Something in that warning rang false. Sigmund’s gut told him Ol’t’ro was holding back, making a point without telling the whole truth. They, it, whatever pronoun applied, could advance the Drar—and the Gw’oth themselves—even faster.
Gw’oth progress, like the existence of Ol’t’ro, could await another day. They should live long enough to worry.
Ol’t’ro’s warning had set Baedeker to burrowing into his mane, and launched Eric and Kirsten into intense whispers. Sigmund stopped them all with a stern look. Almost, the puzzle pieces had fallen into place. He had to think this through.
Pakhome was sterilized, its history over. Thssthfok surely thought those safe topics, and Sigmund a fool to be distracted by them. But in describing lost lands, and clan rivalries, and vanished institutions like the Library—anything but the weapons and tactics in which Sigmund professed interest, certain Thssthfok would divulge nothing useful about them—the prisoner had conveyed something more precious. Psychological and sociological insight.
Thssthfok had lost his family and any hope of recovering them. Still he ate. Everything Sigmund knew about protectors said that Thssthfok had rededicated his life to serving all Pak. Like Phssthpok in an earlier age, Thssthfok had found his Cause.
Now, thanks to Ol’t’ro, Sigmund knew that purpose.

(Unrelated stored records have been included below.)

/-! `State.goOn` -/

@[simp] theorem State.goOn_port (s : State) (r : Region) : (s.goOn r).port = s.port := by simp [State.goOn]
@[simp] theorem State.goOn_image (s : State) (r : Region) : (s.goOn r).image = s.image := by simp [State.goOn]
@[simp] theorem State.goOn_pub (s : State) (r : Region) : (s.goOn r).pub = s.pub := by simp [State.goOn]
@[simp] theorem State.goOn_roster (s : State) (r : Region) : (s.goOn r).roster = s.roster := by simp [State.goOn]
@[simp] theorem State.goOn_ctl (s : State) (r : Region) : (s.goOn r).ctl = s.ctl := by simp [State.goOn]
@[simp] theorem State.goOn_parked (s : State) (r : Region) : (s.goOn r).parked = s.parked := by simp [State.goOn]
@[simp] theorem State.goOn_cmd (s : State) (r : Region) : (s.goOn r).cmd = s.cmd := by simp [State.goOn]
@[simp] theorem State.goOn_pending (s : State) (r : Region) : (s.goOn r).pending = s.pending := by simp [State.goOn]
@[simp] theorem State.goOn_peer (s : State) (r : Region) (q : Station) : (s.goOn r).peer q = s.peer q := by
  unfold State.peer; rw [State.goOn_roster]
@[simp] theorem State.goOn_pubEntry (s : State) (r : Region) (q : Region) : (s.goOn r).pubEntry q = s.pubEntry q := by
  unfold State.pubEntry; rw [State.goOn_pub]
@[simp] theorem State.goOn_record (s : State) (r : Region) (q : Region) : (s.goOn r).record q = s.record q := by simp [State.goOn]
@[simp] theorem State.goOn_claimants (s : State) (r : Region) (q : Region) : (s.goOn r).claimants q = s.claimants q := by simp [State.goOn]

/-! `State.queueLeave` -/

@[simp] theorem State.queueLeave_port (s : State) : (s.queueLeave).port = s.port := by simp [State.queueLeave]
@[simp] theorem State.queueLeave_image (s : State) : (s.queueLeave).image = s.image := by simp [State.queueLeave]
@[simp] theorem State.queueLeave_roster (s : State) : (s.queueLeave).roster = s.roster := by simp [State.queueLeave]
@[simp] theorem State.queueLeave_parked (s : State) : (s.queueLeave).parked = s.parked := by simp [State.queueLeave]
@[simp] theorem State.queueLeave_cmd (s : State) : (s.queueLeave).cmd = s.cmd := by simp [State.queueLeave]
@[simp] theorem State.queueLeave_pending (s : State) : (s.queueLeave).pending = s.pending := by simp [State.queueLeave]
@[simp] theorem State.queueLeave_peer (s : State) (q : Station) : (s.queueLeave).peer q = s.peer q := by
  unfold State.peer; rw [State.queueLeave_roster]
@[simp] theorem State.queueLeave_claimants (s : State) (q : Region) : s.queueLeave.claimants q = s.claimants q := by simp only [State.claimants, State.queueLeave]

/-! `State.leaveIfDone` -/

@[simp] theorem State.leaveIfDone_port (s : State) : (s.leaveIfDone).port = s.port := by
  unfold State.leaveIfDone; try dsimp only
  (repeat' split) <;> simp
@[simp] theorem State.leaveIfDone_image (s : State) : (s.leaveIfDone).image = s.image := by
  unfold State.leaveIfDone; try dsimp only
  (repeat' split) <;> simp
@[simp] theorem State.leaveIfDone_roster (s : State) : (s.leaveIfDone).roster = s.roster := by
  unfold State.leaveIfDone; try dsimp only
  (repeat' split) <;> simp
@[simp] theorem State.leaveIfDone_parked (s : State) : (s.leaveIfDone).parked = s.parked := by
  unfold State.leaveIfDone; try dsimp only
  (repeat' split) <;> simp
@[simp] theorem State.leaveIfDone_cmd (s : State) : (s.leaveIfDone).cmd = s.cmd := by
  unfold State.leaveIfDone; try dsimp only
  (repeat' split) <;> simp
@[simp] theorem State.leaveIfDone_pending (s : State) : (s.leaveIfDone).pending = s.pending := by
  unfold State.leaveIfDone; try dsimp only
  (repeat' split) <;> simp
@[simp] theorem State.leaveIfDone_peer (s : State) (q : Station) : (s.leaveIfDone).peer q = s.peer q := by
  unfold State.peer; rw [State.leaveIfDone_roster]
@[simp] theorem State.leaveIfDone_claimants (s : State) (q : Region) : (s.leaveIfDone).claimants q = s.claimants q := by
  unfold State.leaveIfDone; try dsimp only
  (repeat' split) <;> simp

/-! `State.giveUp` -/

@[simp] theorem State.giveUp_port (s : State) (d : LostDetail) (r : Region) : (s.giveUp d r).port = s.port := by
  unfold State.giveUp; try dsimp only
  (repeat' split) <;> simp
@[simp] theorem State.giveUp_image (s : State) (d : LostDetail) (r : Region) : (s.giveUp d r).image = s.image := by
  unfold State.giveUp; try dsimp only
  (repeat' split) <;> simp
@[simp] theorem State.giveUp_pub (s : State) (d : LostDetail) (r : Region) : (s.giveUp d r).pub = s.pub := by
  unfold State.giveUp; try dsimp only
  (repeat' split) <;> simp
@[simp] theorem State.giveUp_claims (s : State) (d : LostDetail) (r : Region) : (s.giveUp d r).claims = s.claims := by
  unfold State.giveUp; try dsimp only
  (repeat' split) <;> simp
@[simp] theorem State.giveUp_roster (s : State) (d : LostDetail) (r : Region) : (s.giveUp d r).roster = s.roster := by
  unfold State.giveUp; try dsimp only
  (repeat' split) <;> simp
@[simp] theorem State.giveUp_ctl (s : State) (d : LostDetail) (r : Region) : (s.giveUp d r).ctl = s.ctl := by
  unfold State.giveUp; try dsimp only
  (repeat' split) <;> simp
@[simp] theorem State.giveUp_parked (s : State) (d : LostDetail) (r : Region) : (s.giveUp d r).parked = s.parked := by
  unfold State.giveUp; try dsimp only
  (repeat' split) <;> simp
@[simp] theorem State.giveUp_line (s : State) (d : LostDetail) (r : Region) : (s.giveUp d r).line = s.line := by
  unfold State.giveUp; try dsimp only
  (repeat' split) <;> simp
@[simp] theorem State.giveUp_pending (s : State) (d : LostDetail) (r : Region) : (s.giveUp d r).pending = s.pending := by
  unfold State.giveUp; try dsimp only
  (repeat' split) <;> simp
@[simp] theorem State.giveUp_peer (s : State) (d : LostDetail) (r : Region) (q : Station) : (s.giveUp d r).peer q = s.peer q := by
  unfold State.peer; rw [State.giveUp_roster]
@[simp] theorem State.giveUp_pubEntry (s : State) (d : LostDetail) (r : Region) (q : Region) : (s.giveUp d r).pubEntry q = s.pubEntry q := by
  unfold State.pubEntry; rw [State.giveUp_pub]
@[simp] theorem State.giveUp_record (s : State) (d : LostDetail) (r : Region) (q : Region) : (s.giveUp d r).record q = s.record q := by
  unfold State.record; rw [State.giveUp_claims]
@[simp] theorem State.giveUp_serving (s : State) (d : LostDetail) (r : Region) (q : Region) : (s.giveUp d r).serving q = s.serving q := by
  unfold State.serving; rw [State.giveUp_claims]
@[simp] theorem State.giveUp_claimants (s : State) (d : LostDetail) (r : Region) (q : Region) : (s.giveUp d r).claimants q = s.claimants q := by
  unfold State.claimants; rw [State.giveUp_claims]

Thssthfok would raise a great host. He would command a rearguard fleet to protect all Pak. He would smash any technological civilization missed by the Pak fleets, and smite anew any world recovering too quickly in their wake.
Decision time, Sigmund thought. He would not allow Thssthfok to raise a battle fleet.
That left two choices. They could kill Thssthfok—to strand him anywhere but where they found him meant only a slow and lingering death—or they could keep him aboard this ship.
Only there was no they. This was Sigmund’s mission. His ship. His responsibility.
He would kill to protect New Terra—if killing was necessary. It wasn’t.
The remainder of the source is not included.